*TASK PROMPT*: Only one stretch of the records below is wanted: the lines from the one holding "(frameRec c (dpa / 2097152)).epochPend" through the one holding "empty queue. -/". Return it exactly, both ends included.
******
-- ==== Sys2Proof/Machine/Pipe.lean ====
section
/-! DEFINITION. Sys2Proof/Machine/Pipe.lean: the request pipeline's shared operations (05_memory_pipeline.md): intake, admission (R116, R117),
arbitration (R118), commit, track and schedule (R119-R122), poison (R125), shadow capture (R292) and DRAM channel queues. -/
namespace Sys2Proof.Machine

/-! Sources and intake (R86, R108-R110). -/

def headOfSrc : Source → Option HeadId
  | .h0 => some 0
  | .h1 => some 1
  | .guest => none

def queueOf (c : Ctl) : Source → List Req
  | .h0 => c.pipe.q0
  | .h1 => c.pipe.q1
  | .guest => c.pipe.qg

def setQueue (q : List Req) (c : Ctl) : Source → Ctl
  | .h0 => { c with pipe := { c.pipe with q0 := q } }
  | .h1 => { c with pipe := { c.pipe with q1 := q } }
  | .guest => { c with pipe := { c.pipe with qg := q } }

def isWrite (o : ReqOp) : Bool := o == .wr || o == .wrPtl

/-- Intake is open in the operating state (R86). -/
def intakeState (c : Ctl) : Bool :=
  match c.op with
  | .restoring => getF Reg.SAV_RST_STATUS.EARLY_OPEN c == 1
  | .serving => true | .derated => true | .keep => true
  | _ => false

def viralFld (h : HeadId) : Fld := if h = 0 then Reg.MEM_ACCESS_STATUS.H0_VIRAL else Reg.MEM_ACCESS_STATUS.H1_VIRAL
def memLocked (c : Ctl) : Bool := getF Reg.MEM_ACCESS_STATUS.LOCKED c == 1

/-- The intake of a head is open (R86-R88, R90, R99). -/
def intakeOpen (c : Ctl) (h : HeadId) : Bool :=
  headPresent c h && intakeState c && !memLocked c && getF (viralFld h) c == 0 && !(headOf c h).resetting && (headOf c h).linkUp && !eraseRuns c

/-- Condition 9 of R116: the source is not frozen. -/
def srcOpen (c : Ctl) (s : Source) : Bool :=
  !c.pipe.frozen && (match headOfSrc s with | some h => intakeOpen c h | none => getF Reg.HUB_DOMAIN_STATUS.GUEST_OPEN c == 1)

def twoHead (c : Ctl) : Bool := getF Reg.MEM_PORT_CFG.TWO_HEAD c == 1

/-- The head holds a credit for the request: header credits of M2S Req, write-data credits of M2S RwD; a parked write keeps its own. -/
def headCredit (c : Ctl) (h : HeadId) (write : Bool) : Bool :=
  let s := srcOfHead h
  if write then
    decide (((queueOf c s).filter (fun r => isWrite r.op)).length + (c.pipe.parked.filter (fun p => p.src == s && isWrite p.req.op)).length
      < if twoHead c then 96 else 192)
  else decide (((queueOf c s).filter (fun r => !isWrite r.op)).length < if twoHead c then 128 else 256)

/-- A request enters its source queue. -/
def enqueue (s : Source) (r : Req) (c : Ctl) : Ctl := setQueue (queueOf c s ++ [r]) c s

/-! DRAM channels. -/

def chanSt (c : Ctl) (ch : Nat) : Chan := mapGet Chan.init c.chans ch
def updChan (ch : Nat) (f : Chan → Chan) (c : Ctl) : Ctl := { c with chans := mapUpd Chan.init c.chans ch f }
def chState (c : Ctl) (ch : Nat) : Nat := getF (Reg.DRC_STATUS.STATE ch) c
def chFailed (c : Ctl) (ch : Nat) : Bool := chState c ch == 6

def readerIs (s : Source) (e : REntry) : Bool := match e.who with | .source x _ => x == s | _ => false
def readerOwn (e : REntry) : Bool := match e.who with | .source _ _ => true | _ => false
/-- A read of internal traffic (R117). The merge read of a partial write is none: it goes with the write's own entries (log entry 118). -/
def readerInternal (e : REntry) : Bool := match e.who with | .scrub => true | .fetch _ _ _ => true | _ => false

/-- What is in use beyond the entries reserved for internal traffic (R117). -/
def beyond (own internal reserved : Nat) : Nat := own + (internal - reserved)

/-- Internal traffic may take `n` more entries: its reserved ones first, then shared ones up to the cap of a source (R117). -/
def internalRoom (own internal n reserved cap shared : Nat) : Bool :=
  decide (internal + n ≤ reserved) || (decide (internal + n - reserved ≤ cap) && decide (own + (internal + n - reserved) ≤ shared))

/-- Parked reads, or parked writes, of the sources in `l` that hold the entry of a channel queue reserved at their grant (R116, R117). -/
def parkedAt (c : Ctl) (ch : Nat) (write : Bool) (l : List Source) : Nat :=
  (c.pipe.parked.filter (fun p => l.contains p.src && isWrite p.req.op == write && chanOf c p.req.dpa == ch)).length

/-- Read-queue entries of the sources, with those reserved for parked reads, and of internal traffic. -/
def readsOwn (c : Ctl) (ch : Nat) : Nat := ((chanSt c ch).rq.filter readerOwn).length + parkedAt c ch false [.h0, .h1, .guest]
def readsInternal (c : Ctl) (ch : Nat) : Nat := ((chanSt c ch).rq.filter readerInternal).length

/-- A read-queue entry is free within the source's cap. -/
def readFree (c : Ctl) (ch : Nat) (s : Source) : Bool :=
  decide (((chanSt c ch).rq.filter (readerIs s)).length + parkedAt c ch false [s] < 40)
  && decide (beyond (readsOwn c ch) (readsInternal c ch) 8 < 56)

/-- A read-queue entry is free for internal traffic. -/
def readRoom (c : Ctl) (ch : Nat) : Bool := internalRoom (readsOwn c ch) (readsInternal c ch) 1 8 40 56

/-- Write-queue entries of the sources, with those reserved for parked writes, and of internal traffic. -/
def writesOwn (c : Ctl) (ch : Nat) : Nat := ((chanSt c ch).wq.filter (fun e => e.own.isSome)).length + parkedAt c ch true [.h0, .h1, .guest]
def writesInternal (c : Ctl) (ch : Nat) : Nat := ((chanSt c ch).wq.filter (fun e => e.own.isNone)).length

/-- A write-queue entry is free within the source's cap. -/
def writeFree (c : Ctl) (ch : Nat) (s : Source) : Bool :=
  decide (((chanSt c ch).wq.filter (fun e => e.own == some s)).length + parkedAt c ch true [s] < 56)
  && decide (beyond (writesOwn c ch) (writesInternal c ch) 16 < 80)

/-- Internal accesses that hold an in-flight entry. -/
def internalFlights (c : Ctl) : Nat :=
  c.chans.foldl (fun n e => n + ((e.2.rq ++ e.2.issued ++ e.2.waiting).filter readerInternal).length + (e.2.wq.filter (fun w => w.own.isNone)).length) 0

/-- `n` in-flight entries are free for internal traffic, and `n` write-queue entries of a channel. -/
def flightRoom (c : Ctl) (n : Nat) : Bool := internalRoom (c.pipe.flights.length + c.pipe.parked.length) (internalFlights c) n 64 320 448
def writeRoom (c : Ctl) (ch n : Nat) : Bool := internalRoom (writesOwn c ch) (writesInternal c ch) n 16 56 80

/-- An in-flight entry is free within the source's cap; a parked request holds its own. -/
def flightFree (c : Ctl) (s : Source) : Bool :=
  decide ((c.pipe.flights.filter (fun f => f.src == s)).length + (c.pipe.parked.filter (fun p => p.src == s)).length < 320)
  && decide (beyond (c.pipe.flights.length + c.pipe.parked.length) (internalFlights c) 64 < 448)

/-- A response entry of the source is free: reads and parked reads hold one until they are answered. -/
def responseFree (c : Ctl) (s : Source) : Bool :=
  let cap := if s = .guest ∨ !twoHead c then 384 else 192
  decide ((c.pipe.flights.filter (fun f => f.src == s && f.isRead)).length
    + (c.pipe.parked.filter (fun p => p.src == s && !isWrite p.req.op)).length < cap)

/-! Budget and throttle (R129-R131). -/

/-- The budget limit and the throttle apply. -/
def throttled (c : Ctl) : Bool :=
  match c.op with
  | .restoring => getF Reg.SAV_RST_STATUS.EARLY_OPEN c == 1
  | .serving => true | .derated => true
  | .keep => getF Reg.HEEL_DEGRADE.RELEASE_PENDING c == 1
  | _ => false

def tokens (c : Ctl) : Nat := getF Reg.MEM_THROTTLE_STATUS.TOKENS c
/-- The dirty count is in the throttle band. -/
def inBand (c : Ctl) : Bool := decide (onset c ≤ dirtyCount c) && decide (dirtyCount c < effB c)
/-- A write to a Clean frame, while the limit applies. -/
def cleanWrite (c : Ctl) (r : Req) : Bool := isWrite r.op && throttled c && (frameRec c (frameOfLine (r.dpa / 64))).base == .clean

/-! Restore on touch (R127, R235). -/

def unrestored (c : Ctl) (f : Nat) : Bool := restoreOpen c && !c.dtk.restored.testBit f
def frameMap (c : Ctl) (f : Nat) : RMap := mapGet RMap.init c.restore.map f
def touchSlot (c : Ctl) (d : Nat) : Option Nat := if d = 0 then c.restore.touch0 else c.restore.touch1
/-- A fetch of the frame is in flight. -/
def fetching (c : Ctl) (f : Nat) : Bool :=
  c.restore.bg0.contains f || c.restore.bg1.contains f || c.restore.touch0 == some f || c.restore.touch1 == some f
/-- The frame is served by the hub: a zero frame, or one that is not available. -/
def hubFrame (c : Ctl) (f : Nat) : Bool := (frameMap c f).kind == 0 || (frameMap c f).kind == 4

def touchFree (c : Ctl) (s : Source) (f : Nat) : Bool :=
  decide (c.pipe.parked.length < 256) && decide ((c.pipe.parked.filter (fun p => p.src == s)).length < 160)
  && (fetching c f || hubFrame c f || (touchSlot c (mapDie c (frameMap c f))).isNone)

/-! Pages that the epoch engine shadows (R292). -/

/-- A write to this DPA is the first to an unshadowed page of a frame with EPOCH_PEND (R116 code 7, R170). -/
def captureNeeded (c : Ctl) (dpa : Nat) : Bool :=
  (frameRec c (dpa / 2097152)).epochPend
  && (match mapFind c.epg.shadow (dpa / 2097152) with | some e => !e.2.testBit (dpa / 4096 % 512) | none => true)

/-! Admission (R116). -/

/-- The lowest code of R116 among the conditions that fail for a request; 0 when all hold. The write of an accepted Clear Poison runs on while its
head is in reset (R99). A failed channel holds no source (R157). -/
def holdReason (c : Ctl) (s : Source) (r : Req) : Nat :=
  let spec := r.op == .specRd
  let f := frameOfLine (r.dpa / 64)
  let ch := chanOf c r.dpa
  if !spec && !flightFree c s then 1
  else if r.op == .rd && !chFailed c ch && !readFree c ch s then 2
  else if isWrite r.op && !chFailed c ch && !writeFree c ch s then 3
  else if !spec && !responseFree c s then 4
  else if cleanWrite c r && decide (effB c ≤ dirtyCount c) then 5
  else if cleanWrite c r && inBand c && tokens c == 0 then 6
  else if isWrite r.op && captureNeeded c r.dpa then 7
  else if !spec && unrestored c f && !touchFree c s f then 8
  else if (if dropTag < r.tag then c.pipe.frozen else !srcOpen c s) then 9
  else 0

/-- The reason at a source's head; 0 for an empty queue. -/
def srcHold (c : Ctl) (s : Source) : Nat := match queueOf c s with | [] => 0 | r :: _ => holdReason c s r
******
*RESPONSE AREA*:
  (frameRec c (dpa / 2097152)).epochPend
  && (match mapFind c.epg.shadow (dpa / 2097152) with | some e => !e.2.testBit (dpa / 4096 % 512) | none => true)

/-! Admission (R116). -/

/-- The lowest code of R116 among the conditions that fail for a request; 0 when all hold. The write of an accepted Clear Poison runs on while its
head is in reset (R99). A failed channel holds no source (R157). -/
def holdReason (c : Ctl) (s : Source) (r : Req) : Nat :=
  let spec := r.op == .specRd
  let f := frameOfLine (r.dpa / 64)
  let ch := chanOf c r.dpa
  if !spec && !flightFree c s then 1
  else if r.op == .rd && !chFailed c ch && !readFree c ch s then 2
  else if isWrite r.op && !chFailed c ch && !writeFree c ch s then 3
  else if !spec && !responseFree c s then 4
  else if cleanWrite c r && decide (effB c ≤ dirtyCount c) then 5
  else if cleanWrite c r && inBand c && tokens c == 0 then 6
  else if isWrite r.op && captureNeeded c r.dpa then 7
  else if !spec && unrestored c f && !touchFree c s f then 8
  else if (if dropTag < r.tag then c.pipe.frozen else !srcOpen c s) then 9
  else 0

/-- The reason at a source's head; 0 for an empty queue. -/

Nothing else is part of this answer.